Sonuçtan bağımsız olarak gösterilen çabayı takdir edin:
Çaba, zeka ve yetenek gibi değişim sağlanması mümkün olmayan özelliklerden farklıdır. Çünkü çaba artırılabilir ya da azaltılabilir. Sınava hazırlanmak için elinden geleni yapan buna karşı sınavdan beklentisinin altında sonuç alan bir çocuk, ailesinden ya da öğretmeninden sadece eleştiri alırsa kendini çaresiz hissedecektir. Bu nedenle öncelikle gösterdiği çaba için takdir edilmeli ve sonrasında yaşanan soruna odaklanılmalıdır. “Ne yaparsam yapayım olmuyor” diye düşünen bir çocuk, sonraki sınavlar için motivasyonunu kaybedecek ve daha az çaba göstermeye başlayacaktır.
Geçmişte gösterilen başarıları hatırlatın:
Sorun yaşanmaya başlamadan önceki başarıları hatırlatmak çocukların motivasyonunu yükseltecektir. Bu süreçte çocuğun hangi özelliklerinin başarısına katkıda bulunduğuna vurgu yapmak hissedilen çaresizliği azaltacaktır. Sahip olduğu olumlu özelliklerin çevresi tarafından da fark edildiğini gören çocuk kendini daha güçlü hissedecek ve sorunuyla daha rahat başa çıkacaktır.

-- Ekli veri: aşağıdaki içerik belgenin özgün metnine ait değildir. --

/-- The nearest integer to a square root. -/
def isqrtNear (n : Nat) : Nat :=
  let r := isqrtBits n (bitLen n / 2 + 1) 0
  if r * r + r < n then r + 1 else r
where
  /-- The square root rounded down, by bits from `k` down. -/
  isqrtBits (a : Nat) : Nat → Nat → Nat
    | 0, r => r
    | k + 1, r => let c := r + 2 ^ k; isqrtBits a k (if c * c ≤ a then c else r)

/-- The increments dP, dQ and dS of a line cycle in 2⁻³² LSB (R142). -/
def lineSums (sm : List (Nat × ESample)) (first : Nat) (inv : Bool) (keM : Nat) (keE : Int) : Int × Int × Int :=
  let zero : ESample := { v := [0, 0, 0], i := [0, 0, 0] }
  let at_ := fun (ix : Nat) => (alGet? sm ix).getD zero
  let ixs := (List.range 80).map (first + ·)
  let sumOf := fun (f : Nat → Int) => (ixs.map f).sum
  let one := fun (ph : Nat) =>
    let v := fun ix => (at_ ix).v.getD ph 0
    let i := fun ix => if inv then -((at_ ix).i.getD ph 0) else (at_ ix).i.getD ph 0
    let old := fun (ix : Nat) => if ix < 20 then 0 else v (ix - 20)
    (sumOf fun ix => v ix * i ix, sumOf fun ix => old ix * i ix,
     ((isqrtNear ((sumOf fun ix => v ix * v ix) * (sumOf fun ix => i ix * i ix)).toNat : Nat) : Int))
  let ps := [0, 1, 2].map one
  let go := fun (x : Int) => roundEven (x * keM) (-keE)
  (go (ps.map (·.1)).sum, go (ps.map (·.2.1)).sum, go (ps.map (·.2.2)).sum)

/-- The registers of a quadrant: active, reactive, apparent (R143). -/
def quadrant (dP dQ : Int) : Nat × Nat × Nat :=
  if 0 ≤ dP then (if 0 ≤ dQ then (0, 2, 6) else (0, 5, 6)) else if 0 ≤ dQ then (1, 3, 7) else (1, 4, 7)

/-- The channel state of an electric channel. -/
def chanOf (s : State) (c : Nat) : EChan := (alGet? s.mtr.chans c).getD { samples := [], next := 0, dem := 0 }

/-- The line cycle of a channel that closes next is whole. -/
def lineWhole (e : EChan) : Bool := (List.range 80).all fun i => (alGet? e.samples (80 * e.next + i)).isSome

/-- A line cycle closes: its increments enter the quadrant's registers; the last of an interval is copied for the latch
(R142, R143, R150). -/
def closeLine (s : State) (c : Nat) : State :=
  let e := chanOf s c
  let w := elecCfg s c
  let (dP, dQ, dS) := lineSums e.samples (80 * e.next) ((lw w 0).testBit 30) (lw w 1) (sInt 8 (lw w 2))
  let q := quadrant dP dQ
  let s := addReg (addReg (addReg s (eKey c q.1) dP.natAbs) (eKey c q.2.1) dQ.natAbs) (eKey c q.2.2) dS.natAbs
  let e' : EChan := { samples := e.samples.filter fun x => 80 * (e.next + 1) ≤ x.1 + 20, next := e.next + 1, dem := e.dem + dP }
  let s := { s with mtr := { s.mtr with chans := alPut s.mtr.chans c e' } }
  match s.mtr.latch with
  | some (n, _) =>
    if n ≠ 0 && e'.next % n = 0 then
      { s with mtr := { s.mtr with copied := alPut s.mtr.copied c ((List.range 8).map fun r => mtrReg s (eKey c r)) } }
    else s
  | none => s
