-- ==== Sys2Proof/Machine/Ses.lean ====
section
/-!
DEFINITION. The session engine (12 R303 to R320 R335, 09 R231, 20 R481).
-/
namespace Sys2Proof.Machine

/-! ### Sessions (R303 to R305) -/

def ssFREE : Nat := 0
def ssPENDING : Nat := 1
def ssADMITTED : Nat := 2

/-- A session that has met nothing. -/
def Session.fresh : Session :=
  { state := 0, subId := 0, port := 0, never := true, pipSkip := false, pipJump := false, pipRepeat := false,
    crcFail := false, age := 0xFFFFFFFF, epoch := 0, rxTime := 0, measTime := 0, pip := 0, status := 0, q := 0, tf := 0,
    tr := 0, dp := 0, skipped := 0, seqHi := 0, seen := [], pipLast := none, txSeq := 0, joined := 0, lastJoin := 0,
    lastRx := 0, key := [], src := none, bound := false }

/-- The live record of a session. -/
def sesOf (s : State) (n : Nat) : Session := (alGet? s.ses.live n).getD Session.fresh

/-- The record of a session in the latest closed snapshot. -/
def snapRecord (s : State) (n : Nat) : Session := (alGet? s.ses.snap n).getD Session.fresh

/-- The sessions in a state. -/
def sesIn (s : State) (st : Nat) : List (Nat × Session) := s.ses.live.filter fun e => e.2.state = st

/-- N_PENDING, N_ADMITTED and NO_BIND shown (R335). -/
def showSes (s : State) : State :=
  setF (setF (setF s F.SES_STATUS_N_PENDING (sesIn s ssPENDING).length) F.SES_STATUS_N_ADMITTED (sesIn s ssADMITTED).length)
    F.SES_STATUS_NO_BIND (bNat s.nsa.model.isNone)

/-- The state with a live record replaced. -/
def putSes (s : State) (n : Nat) (x : Session) : State :=
  showSes { s with ses := { s.ses with live := alPut s.ses.live n x } }

/-- A session that leaves ADMITTED, or PENDING, for another state: its telemetry is unusable (R304). -/
def Session.leave (x : Session) (st : Nat) : Session :=
  { x with state := st, never := true, age := 0xFFFFFFFF, pipSkip := false, pipJump := false, pipRepeat := false,
           crcFail := false, key := [] }

/-- The SUB_ID that the active model binds to a session (R303). -/
def boundId (s : State) (n : Nat) : Option Nat :=
  s.nsa.model.bind fun md => (md.subs.find? fun e => e.hasSession && e.session = n).map (·.id)

/-- The session that the active model binds to a SUB_ID. -/
def sesOfSub (s : State) (sub : Nat) : Option Nat :=
  s.nsa.model.bind fun md => (md.subs.find? fun e => e.hasSession && e.id = sub).map (·.session)

/-- What was kept of a session for an instant to come is dropped: it is another substation's from that instant (R304). -/
def dropEarly (s : State) (n : Nat) : State := { s with ses := { s.ses with early := alDel s.ses.early n } }

/-- Bindings set anew at an activation: a session that is unbound, or whose SUB_ID changes, goes to FREE (R303, R304). -/
def rebindSessions (s : State) : State :=
  let one := fun (s : State) (n : Nat) =>
    let x := sesOf s n
    match boundId s n with
    | some id =>
      if x.bound && x.subId = id then s
      else
        let s := if x.state = ssADMITTED then ev s blkSES 0x81 4 [n] else s
        putSes (dropEarly s n) n { (if x.state = ssFREE then x else x.leave ssFREE) with subId := id, bound := true }
    | none =>
      if !x.bound then s
      else
        let s := if x.state = ssADMITTED then ev s blkSES 0x81 4 [n] else s
        putSes (dropEarly s n) n { (if x.state = ssFREE then x else x.leave ssFREE) with bound := false }
  let ids := match s.nsa.model with | some md => (md.subs.filter (·.hasSession)).map (·.session) | none => []
  showSes (forAll s (sortDedup (ids ++ s.ses.live.map (·.1))) one)

/-- The 64 bytes of a session record (R305). -/
def sesRecord (x : Session) : List Byte :=
  leBytes 4 x.subId ++
  leBytes 4 (x.state * 2 ^ 30 + x.port % 16 * 2 ^ 26 + 16 * bNat x.never + 8 * bNat x.pipSkip + 4 * bNat x.pipJump +
    2 * bNat x.pipRepeat + bNat x.crcFail) ++
  leBytes 4 (if x.never then 0xFFFFFFFF else x.age) ++ leBytes 4 (x.epoch % 2 ^ 31) ++ leBytes 8 x.rxTime ++
  leBytes 8 x.measTime ++ leBytes 4 (x.status * 65536 + x.pip) ++ leBytes 4 x.q ++ leBytes 4 x.tf ++ leBytes 4 x.tr ++
  leBytes 4 x.dp ++ leBytes 4 x.skipped ++ leBytes 8 x.seqHi

/-! ### Datagrams received (R306 to R314) -/

/-- Only the token holder receives and sends QSP (R319, R481). -/
def sesServes (s : State) : Bool := holds s && lifecycle s = 2

/-- A datagram that the session engine hears: on a ring port or an uplink, at a service address (R306). -/
def sesHears (s : State) (h : QspHdr) : Bool :=
  sesServes s && h.src.eth.val ≤ 5 && onVlan s h.src && serviceAddr s h.src.dst

/-- RX_TIME of a datagram, with the ingress delay of its port (R355). -/
def qspRx (s : State) (h : QspHdr) : Nat := (ingress s h.src.eth.val h.rx).toNat

/-- VER, LEN and the length of a datagram are as R306 gives them. -/
def qspOk (h : QspHdr) : Bool := h.ver = 1 && h.size = 36 + h.len && h.len ≤ 256 && h.len % 4 = 0

/-- A datagram dropped under order 1 of R313. -/
def authDrop (s : State) : State := setF (bump s F.SES_CNT_AUTH_COUNT) F.SES_EVENTS_AUTH 1

/-- The key of a session (R308). -/
def sesKey (k : List Byte) (sub epoch : Nat) : List Byte :=
  kmac256 k (asciiBytes "QSP1" ++ leBytes 4 sub ++ leBytes 4 epoch) 32 (asciiBytes "QN-884 session")

/-- The SEQ of the latest datagram sent in an epoch of a SUB_ID, 0 before the first (R306). -/
def txLastOf (s : State) (sub epoch : Nat) : Nat := (alGet? s.ses.txLast (sub * 2 ^ 32 + epoch)).getD 0

/-- A datagram has taken a SEQ of its epoch (R306). -/
def noteTx (s : State) (sub epoch seq : Nat) : State :=
  { s with ses := { s.ses with txLast := alPut s.ses.txLast (sub * 2 ^ 32 + epoch) seq } }

/-- A datagram of the module as bytes: the header, whose bytes 8 to 19 are the nonce, the ciphertext and the tag (R306). -/
def qspBytes (key : List Byte) (sub epoch typ seq : Nat) (p : List Byte) : List Byte :=
  let head := leBytes 1 1 ++ leBytes 1 typ ++ leBytes 2 p.length ++ leBytes 4 sub ++ leBytes 4 (2 ^ 31 + epoch % 2 ^ 31) ++
    leBytes 8 seq
  head ++ (List.range p.length).map (Config.gcmByte key (head.drop 8) head p) ++
    (List.range 16).map (Config.gcmTag key (head.drop 8) head p)

/-- The key of an epoch of a SUB_ID: the one that its session keeps, or else the one that the slot in SES_CFG gives (R308,
R431). -/
def epochKey (s : State) (sub epoch : Nat) : List Byte :=
  let kept := ((sesOfSub s sub).map (sesOf s)).filter fun x => x.epoch = epoch && x.key != []
  match kept with
  | some x => x.key
  | none => sesKey ((keyOf s (getF s F.SES_CFG_KEY_SLOT) atSES).getD []) sub epoch

/-- A datagram sent (R306). -/
def sendQsp (s : State) (dest : Option NetFrom) (sub epoch typ seq : Nat) (p : List Byte) : State :=
  send s (.qsp dest sub epoch typ seq p (qspBytes (epochKey s sub epoch) sub epoch typ seq p))

/-- A datagram of a session sent with its next transmit SEQ. -/
def sesSend (s : State) (n typ : Nat) (payload : List Byte) : State :=
  let x := sesOf s n
  let s := noteTx (putSes s n { x with txSeq := x.txSeq + 1 }) x.subId x.epoch (x.txSeq + 1)
  sendQsp s x.src x.subId x.epoch typ (x.txSeq + 1) payload

/-- REFUSE, at most once per second per SUB_ID (R309). Where no session is in that epoch, its SEQ counts on in the epoch
(R306, assumption 8), and it goes where the JOIN came from unless the session has accepted a datagram. -/
def sesRefuse (s : State) (src : NetFrom) (sub epoch reason : Nat) : State :=
  let recent : Bool := match alGet? s.ses.refusedAt sub with | some t => decide (nowNs s < t + 1000000000) | none => false
  if recent then s
  else
    let s := { s with ses := { s.ses with refusedAt := alPut s.ses.refusedAt sub (nowNs s) } }
    let body := leBytes 2 reason ++ leBytes 2 0
    match (sesOfSub s sub).filter fun n => (sesOf s n).epoch = epoch with
    | some n => sesSend s n 0x03 body
    | none =>
      let q := txLastOf s sub epoch + 1
      let back := (sesOfSub s sub).bind fun n => (sesOf s n).src
      sendQsp (noteTx s sub epoch q) (some (back.getD src)) sub epoch 0x03 q body

/-- The highest epoch ever admitted for a SUB_ID (R309). -/
def topEpoch (s : State) (sub : Nat) : Nat := (alGet? s.ses.epochs sub).getD 0

/-- A valid JOIN: the session is pending, at the time of its first JOIN (R304, R309). -/
def sesJoin (s : State) (n epoch : Nat) (key : List Byte) (src : NetFrom) : State :=
  let x := sesOf s n
  let y := if x.state = ssPENDING then x else { x.leave ssPENDING with joined := nowNs s }
  putSes s n { y with src := some src, port := src.eth.val, epoch := epoch, key := key, lastJoin := nowNs s,
                       txSeq := if y.epoch = epoch then y.txSeq else txLastOf s x.subId epoch }

/-- The record as it stands is kept for an instant that is still to come when a datagram is stamped at or after it
(R315). -/
def keepEarly (s : State) (n rx : Nat) : State :=
  match s.nsa.instant with
  | some k =>
    if (k + 1) * netNs s ≤ rx && (alGet? s.ses.early n).isNone then
      { s with ses := { s.ses with early := alPut s.ses.early n (sesOf s n) } }
    else s
  | none => s

/-- The network-cycle instants up to instant k that follow a receive timestamp: AGE in snapshot k + 1 (R315). -/
def ageAt (s : State) (rx k : Nat) : Nat := (k - rx / netNs s) % 2 ^ 32

/-- A datagram stamped before the instant of a snapshot that is still open belongs to it: the frozen record and the boundary
values follow the live record (R315). -/
def keepLate (s : State) (n rx : Nat) : State :=
  match s.nsa.open_ with
  | some o =>
    if o.time ≤ rx then s
    else
      let x := sesOf s n
      let x := if x.never then x else { x with age := ageAt s x.rxTime (o.cycle - 1) }
      let s := { s with ses := { s.ses with frozen := alPut s.ses.frozen n x } }
      modOpen s fun md sn => snapSubs md s.ses.frozen sn
  | none => s

/-- What a datagram of a session with its receive timestamp does, to the live record and to the snapshot it belongs to. -/
def stamped (s : State) (n rx : Nat) (f : State → State) : State := keepLate (f (keepEarly s n rx)) n rx

/-- The engines that derive a session key and open its datagrams have their clock (R308, R462, assumption 76). -/
def joinEngines (s : State) : Bool := flag s F.CLK_GATE_ENG_GCM && flag s F.CLK_GATE_ENG_KMAC

/-- QSP_JOIN_RECEIVE (R308, R309): the tag verifies under the key derived from the slot in SES_CFG. -/
def execQspJoinReceive (h : QspHdr) (s : State) : Host.Outcome State Fault Refusal :=
  .next (if !(sesHears s h && joinEngines s) then s
    else
      let (s, k) := fetchKey s (getF s F.SES_CFG_KEY_SLOT) atSES
      let s := showKeyBad s
      match k with
      | none => authDrop s
      | some k =>
        let sub := h.sub.toNat
        let e := h.epoch.toNat
        if !qspOk h || h.len ≠ 8 || !h.tagOk || e = 0 || 2 ^ 31 ≤ e then authDrop s
        else match sesOfSub s sub with
          | none => sesRefuse s h.src sub e 1
          | some n =>
            if e ≤ topEpoch s sub then sesRefuse s h.src sub e 2
            else stamped s n (qspRx s h) fun s => sesJoin s n e (sesKey k sub e) h.src)

/-- Whether a SEQ is a replay (order 2 of R313). -/
def seqReplay (x : Session) (q : Nat) : Bool := q + 64 ≤ x.seqHi || q = x.seqHi || x.seen.contains q

/-- The window after a SEQ is seen. -/
def seqSeen (x : Session) (q : Nat) : Session :=
  let hi := max x.seqHi q
  { x with seqHi := hi, seen := (x.seen ++ [q]).filter fun v => hi < v + 64 }

/-- The telemetry payload of R307 in a record: everything but the checks and AGE. -/
def takeTelemetry (x : Session) (p : List Byte) (src : NetFrom) (rx : Nat) : Session :=
  let w := fun i => leNat ((p.drop i).take 4)
  { x with measTime := leNat (p.take 8), pip := w 8 % 65536, status := w 8 / 65536, q := w 12, tf := w 16, tr := w 20,
           dp := w 24, rxTime := rx, lastRx := rx, port := src.eth.val, src := some src, never := false, pipSkip := false,
           pipJump := false, pipRepeat := false, crcFail := false }

/-- The pip check of R314 on a record with the new PIP, and whether it failed. -/
def pipRule (x : Session) (tol : Nat) : Session × Bool :=
  let y := { x with pipLast := some x.pip }
  match x.pipLast with
  | none => (y, false)
  | some l =>
    let d := (x.pip + 65536 - l % 65536) % 65536
    if d = 1 then (y, false)
    else if d = 0 then ({ y with pipRepeat := true }, true)
    else if d ≤ 1 + tol then ({ y with pipSkip := true, skipped := (x.skipped + (d - 1)) % 2 ^ 32 }, false)
    else ({ y with pipJump := true }, true)

/-- Orders 2 to 5 of R313 for a telemetry datagram whose tag and epoch are right. -/
def sesTelemetry (s : State) (n q : Nat) (src : NetFrom) (rx : Nat) (p : List Byte) : State :=
  let x := sesOf s n
  if seqReplay x q then bump s F.SES_CNT_REPLAY_COUNT
  else if q < x.seqHi then bump (putSes s n (seqSeen x q)) F.SES_CNT_LATE_COUNT
  else
    let y := { takeTelemetry (seqSeen x q) p src rx with age := ageAt s rx (s.nsa.instant.getD 0) }
    if crc32c (p.take 28) ≠ leNat (p.drop 28) then
      setF (bump (putSes s n { y with crcFail := true }) F.SES_CNT_CRC_COUNT) F.SES_EVENTS_CRC 1
    else
      let (y, bad) := pipRule y (getF s F.SES_CFG_PIP_TOL)
      let s := bump (putSes s n y) F.SES_CNT_OK_COUNT
      if bad then setF (bump s F.SES_CNT_PIP_COUNT) F.SES_EVENTS_PIP 1 else s

/-- The session that order 1 of R313 lets a datagram reach: its key is the one that it has kept since its JOIN, whatever
became of the slot (R308, R431; DEDUCED, log 73). -/
def sesAdmits (s : State) (h : QspHdr) : Option Nat :=
  (sesOfSub s h.sub.toNat).filter fun n => qspOk h && h.tagOk && (sesOf s n).key != [] &&
    (sesOf s n).state = ssADMITTED && (sesOf s n).epoch = h.epoch.toNat

/-- QSP_TELEMETRY_RECEIVE (R313): any datagram but a JOIN or a LEAVE; a type other than TELEMETRY is dropped (R307). -/
def execQspTelemetryReceive (h : QspHdr) (typ : BitVec 8) (payload : List (BitVec 8)) (s : State) :
    Host.Outcome State Fault Refusal :=
  .next (if !sesHears s h then s
    else match sesAdmits s h with
      | some n =>
        if typ = 0x10 && h.len = 32 && payload.length = 32 then
          stamped s n (qspRx s h) fun s => sesTelemetry s n h.seq.toNat h.src (qspRx s h) payload
        else authDrop s
      | none => authDrop s)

Sosyal becerilerini destekleyin:
Okulun başlamasıyla beraber, çocuklar vakitlerinin büyük kısmını akademik beceriler kazanmaya ayırır. Özellikle 6. sınıftan itibaren başlayan yıl sonu sınavları, hafta sonlarının dershaneye ayrılmasına neden olmakta ve çocukların arkadaşlarıyla geçirdiği vakitler gittikçe azalmaktadır. Ayrıca spor, sanat ve diğer uğraşılara ayrılan zaman da kısıtlanmaktadır. Çocukların çok yönlü bir gelişim göstermesini olanak sağlamak uzun vadede ortaya çıkabilecek kötü alışkanlıkların engellenmesinde bu tür etkinliklerin büyük önemi vardır. Okulda yaşanan stresle başa çıkabilmesi ve kendini geliştirebilmesi için çocukların bu tür etkinliklere zaman ayırması bir kayıp değil tam tersine öğrenme sürecini de olumlu etkileyecek bir kazançtır.